### Your instructions:
Extract, without alteration, each line from the start of the listing to the line bearing "def Core.ended (k".
Data to process below:
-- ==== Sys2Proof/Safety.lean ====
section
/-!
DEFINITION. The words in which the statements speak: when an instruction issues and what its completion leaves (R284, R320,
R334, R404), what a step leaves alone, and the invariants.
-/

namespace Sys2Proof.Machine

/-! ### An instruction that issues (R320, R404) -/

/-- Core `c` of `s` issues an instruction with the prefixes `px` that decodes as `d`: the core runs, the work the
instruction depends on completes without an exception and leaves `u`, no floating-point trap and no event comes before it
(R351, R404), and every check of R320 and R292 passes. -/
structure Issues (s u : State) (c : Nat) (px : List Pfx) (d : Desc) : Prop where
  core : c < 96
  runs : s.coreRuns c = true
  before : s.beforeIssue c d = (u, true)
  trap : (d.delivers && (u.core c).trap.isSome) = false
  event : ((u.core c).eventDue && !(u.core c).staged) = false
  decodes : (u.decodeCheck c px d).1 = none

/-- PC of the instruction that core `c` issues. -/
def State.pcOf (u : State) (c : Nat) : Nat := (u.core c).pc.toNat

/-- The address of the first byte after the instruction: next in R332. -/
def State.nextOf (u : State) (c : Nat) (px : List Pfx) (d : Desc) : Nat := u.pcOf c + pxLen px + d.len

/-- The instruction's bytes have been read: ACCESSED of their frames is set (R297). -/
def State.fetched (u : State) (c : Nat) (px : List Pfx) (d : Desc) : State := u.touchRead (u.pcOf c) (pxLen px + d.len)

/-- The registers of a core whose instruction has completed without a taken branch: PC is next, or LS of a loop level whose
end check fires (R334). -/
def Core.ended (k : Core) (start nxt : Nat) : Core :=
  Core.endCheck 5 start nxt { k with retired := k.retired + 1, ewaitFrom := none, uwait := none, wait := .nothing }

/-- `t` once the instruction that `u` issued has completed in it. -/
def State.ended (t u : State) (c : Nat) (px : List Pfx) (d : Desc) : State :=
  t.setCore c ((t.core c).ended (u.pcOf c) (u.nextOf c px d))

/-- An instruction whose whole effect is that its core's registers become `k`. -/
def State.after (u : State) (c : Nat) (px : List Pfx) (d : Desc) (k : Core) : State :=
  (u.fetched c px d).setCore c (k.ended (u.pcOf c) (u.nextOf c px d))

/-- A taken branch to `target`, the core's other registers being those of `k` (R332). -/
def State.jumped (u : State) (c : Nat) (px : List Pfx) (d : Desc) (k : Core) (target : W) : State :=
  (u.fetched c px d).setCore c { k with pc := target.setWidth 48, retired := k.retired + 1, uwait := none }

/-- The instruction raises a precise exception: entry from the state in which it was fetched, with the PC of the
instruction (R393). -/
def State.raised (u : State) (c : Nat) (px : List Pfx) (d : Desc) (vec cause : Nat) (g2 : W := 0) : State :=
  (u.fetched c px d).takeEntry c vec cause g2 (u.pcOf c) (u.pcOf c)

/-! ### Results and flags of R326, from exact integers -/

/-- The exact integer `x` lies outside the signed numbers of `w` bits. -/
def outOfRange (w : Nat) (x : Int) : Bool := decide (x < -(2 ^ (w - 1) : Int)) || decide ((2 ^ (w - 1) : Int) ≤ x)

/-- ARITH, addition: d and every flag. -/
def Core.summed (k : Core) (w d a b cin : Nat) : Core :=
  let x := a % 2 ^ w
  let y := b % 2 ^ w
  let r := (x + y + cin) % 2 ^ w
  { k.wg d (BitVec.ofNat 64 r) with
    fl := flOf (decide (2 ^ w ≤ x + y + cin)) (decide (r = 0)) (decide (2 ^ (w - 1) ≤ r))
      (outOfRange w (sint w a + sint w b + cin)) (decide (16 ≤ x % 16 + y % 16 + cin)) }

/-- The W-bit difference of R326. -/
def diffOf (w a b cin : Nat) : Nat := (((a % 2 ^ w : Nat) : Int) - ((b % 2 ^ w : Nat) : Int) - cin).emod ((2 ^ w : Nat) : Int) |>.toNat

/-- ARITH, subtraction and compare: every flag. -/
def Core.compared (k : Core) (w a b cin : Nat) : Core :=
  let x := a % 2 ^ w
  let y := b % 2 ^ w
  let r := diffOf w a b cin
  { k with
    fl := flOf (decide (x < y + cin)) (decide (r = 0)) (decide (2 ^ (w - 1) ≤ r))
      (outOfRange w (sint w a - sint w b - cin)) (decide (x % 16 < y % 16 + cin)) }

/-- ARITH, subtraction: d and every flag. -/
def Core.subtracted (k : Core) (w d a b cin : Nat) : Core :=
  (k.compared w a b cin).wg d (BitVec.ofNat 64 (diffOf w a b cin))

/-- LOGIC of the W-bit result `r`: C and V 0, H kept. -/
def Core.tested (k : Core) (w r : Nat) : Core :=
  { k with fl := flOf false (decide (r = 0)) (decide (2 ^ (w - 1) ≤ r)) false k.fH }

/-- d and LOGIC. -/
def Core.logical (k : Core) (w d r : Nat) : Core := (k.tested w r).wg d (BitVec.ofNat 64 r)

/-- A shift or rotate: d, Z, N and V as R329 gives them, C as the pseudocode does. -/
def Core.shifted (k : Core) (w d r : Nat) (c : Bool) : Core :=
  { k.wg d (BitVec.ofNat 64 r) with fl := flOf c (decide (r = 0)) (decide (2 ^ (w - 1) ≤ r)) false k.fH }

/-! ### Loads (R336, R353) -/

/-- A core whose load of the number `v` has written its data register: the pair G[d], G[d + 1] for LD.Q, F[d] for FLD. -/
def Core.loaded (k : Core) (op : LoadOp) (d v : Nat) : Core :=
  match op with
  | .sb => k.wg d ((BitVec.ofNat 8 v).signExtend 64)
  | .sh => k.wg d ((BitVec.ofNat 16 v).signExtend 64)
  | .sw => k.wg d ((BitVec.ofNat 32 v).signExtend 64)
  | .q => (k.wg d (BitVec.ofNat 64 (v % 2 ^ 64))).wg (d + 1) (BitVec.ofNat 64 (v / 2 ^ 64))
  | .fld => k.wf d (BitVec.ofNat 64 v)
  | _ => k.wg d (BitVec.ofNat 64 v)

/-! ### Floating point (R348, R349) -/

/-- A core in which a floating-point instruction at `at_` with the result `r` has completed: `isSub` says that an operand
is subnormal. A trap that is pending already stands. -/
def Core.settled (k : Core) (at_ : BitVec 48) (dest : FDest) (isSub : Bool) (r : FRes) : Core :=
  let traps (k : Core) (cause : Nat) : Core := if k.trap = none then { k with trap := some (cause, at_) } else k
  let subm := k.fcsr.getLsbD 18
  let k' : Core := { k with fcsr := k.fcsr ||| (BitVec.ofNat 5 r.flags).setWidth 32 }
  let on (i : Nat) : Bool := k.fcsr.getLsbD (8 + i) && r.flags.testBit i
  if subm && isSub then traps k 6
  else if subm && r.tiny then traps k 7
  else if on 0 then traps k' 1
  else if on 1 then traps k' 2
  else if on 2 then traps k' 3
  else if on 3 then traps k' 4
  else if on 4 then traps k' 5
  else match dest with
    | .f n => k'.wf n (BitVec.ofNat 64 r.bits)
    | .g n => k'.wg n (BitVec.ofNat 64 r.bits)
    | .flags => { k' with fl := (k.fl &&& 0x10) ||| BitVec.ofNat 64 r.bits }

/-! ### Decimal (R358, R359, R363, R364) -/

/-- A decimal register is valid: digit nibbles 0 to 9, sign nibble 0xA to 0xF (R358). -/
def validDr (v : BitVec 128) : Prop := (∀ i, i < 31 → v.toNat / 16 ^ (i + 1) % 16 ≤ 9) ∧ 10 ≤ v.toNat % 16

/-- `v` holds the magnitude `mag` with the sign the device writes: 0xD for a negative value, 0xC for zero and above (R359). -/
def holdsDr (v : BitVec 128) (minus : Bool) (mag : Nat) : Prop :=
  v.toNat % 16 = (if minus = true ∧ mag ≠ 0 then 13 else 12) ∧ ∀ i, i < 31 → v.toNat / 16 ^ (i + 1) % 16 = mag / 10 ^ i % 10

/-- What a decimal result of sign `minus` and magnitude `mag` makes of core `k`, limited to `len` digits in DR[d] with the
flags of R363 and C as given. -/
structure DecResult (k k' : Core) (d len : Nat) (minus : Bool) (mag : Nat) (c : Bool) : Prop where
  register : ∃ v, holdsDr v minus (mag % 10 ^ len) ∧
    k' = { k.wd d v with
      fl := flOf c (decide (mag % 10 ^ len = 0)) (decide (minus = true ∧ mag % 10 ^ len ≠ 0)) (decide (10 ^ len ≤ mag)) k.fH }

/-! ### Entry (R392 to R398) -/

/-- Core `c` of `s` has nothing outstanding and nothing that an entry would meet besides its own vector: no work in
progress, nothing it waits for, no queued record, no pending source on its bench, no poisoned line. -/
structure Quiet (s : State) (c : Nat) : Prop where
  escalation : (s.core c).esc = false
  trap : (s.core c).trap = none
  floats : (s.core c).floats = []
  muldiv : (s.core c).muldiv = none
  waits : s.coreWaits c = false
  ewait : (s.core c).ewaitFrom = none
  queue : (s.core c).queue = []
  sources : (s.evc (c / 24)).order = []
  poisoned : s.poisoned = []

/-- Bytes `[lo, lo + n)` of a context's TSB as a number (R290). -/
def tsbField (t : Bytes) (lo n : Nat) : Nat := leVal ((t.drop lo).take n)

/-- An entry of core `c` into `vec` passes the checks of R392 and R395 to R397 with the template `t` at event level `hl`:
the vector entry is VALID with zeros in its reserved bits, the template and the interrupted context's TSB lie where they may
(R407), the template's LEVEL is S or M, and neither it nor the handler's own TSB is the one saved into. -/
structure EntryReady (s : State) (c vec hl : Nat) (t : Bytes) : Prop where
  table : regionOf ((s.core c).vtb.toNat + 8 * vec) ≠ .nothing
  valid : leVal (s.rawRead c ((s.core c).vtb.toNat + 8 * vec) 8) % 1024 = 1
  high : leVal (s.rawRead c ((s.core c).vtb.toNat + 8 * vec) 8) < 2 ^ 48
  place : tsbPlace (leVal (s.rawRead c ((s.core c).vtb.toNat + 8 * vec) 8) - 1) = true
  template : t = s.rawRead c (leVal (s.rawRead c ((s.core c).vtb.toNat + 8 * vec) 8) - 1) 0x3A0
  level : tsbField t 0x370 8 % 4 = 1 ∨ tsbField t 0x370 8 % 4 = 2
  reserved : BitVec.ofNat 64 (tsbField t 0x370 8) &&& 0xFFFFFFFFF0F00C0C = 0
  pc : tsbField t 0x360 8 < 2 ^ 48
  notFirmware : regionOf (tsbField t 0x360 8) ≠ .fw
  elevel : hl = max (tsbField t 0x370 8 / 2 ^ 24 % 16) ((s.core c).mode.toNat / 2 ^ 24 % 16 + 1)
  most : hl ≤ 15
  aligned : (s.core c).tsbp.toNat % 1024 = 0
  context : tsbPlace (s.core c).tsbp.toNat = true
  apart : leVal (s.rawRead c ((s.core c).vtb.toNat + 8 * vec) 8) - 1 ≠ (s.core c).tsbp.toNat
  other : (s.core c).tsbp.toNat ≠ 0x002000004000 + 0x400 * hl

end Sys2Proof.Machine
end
End of Data to process.
### Response below:
-- ==== Sys2Proof/Safety.lean ====
section
/-!
DEFINITION. The words in which the statements speak: when an instruction issues and what its completion leaves (R284, R320,
R334, R404), what a step leaves alone, and the invariants.
-/

namespace Sys2Proof.Machine

/-! ### An instruction that issues (R320, R404) -/

/-- Core `c` of `s` issues an instruction with the prefixes `px` that decodes as `d`: the core runs, the work the
instruction depends on completes without an exception and leaves `u`, no floating-point trap and no event comes before it
(R351, R404), and every check of R320 and R292 passes. -/
structure Issues (s u : State) (c : Nat) (px : List Pfx) (d : Desc) : Prop where
  core : c < 96
  runs : s.coreRuns c = true
  before : s.beforeIssue c d = (u, true)
  trap : (d.delivers && (u.core c).trap.isSome) = false
  event : ((u.core c).eventDue && !(u.core c).staged) = false
  decodes : (u.decodeCheck c px d).1 = none

/-- PC of the instruction that core `c` issues. -/
def State.pcOf (u : State) (c : Nat) : Nat := (u.core c).pc.toNat

/-- The address of the first byte after the instruction: next in R332. -/
def State.nextOf (u : State) (c : Nat) (px : List Pfx) (d : Desc) : Nat := u.pcOf c + pxLen px + d.len

/-- The instruction's bytes have been read: ACCESSED of their frames is set (R297). -/
def State.fetched (u : State) (c : Nat) (px : List Pfx) (d : Desc) : State := u.touchRead (u.pcOf c) (pxLen px + d.len)

/-- The registers of a core whose instruction has completed without a taken branch: PC is next, or LS of a loop level whose
end check fires (R334). -/
def Core.ended (k : Core) (start nxt : Nat) : Core :=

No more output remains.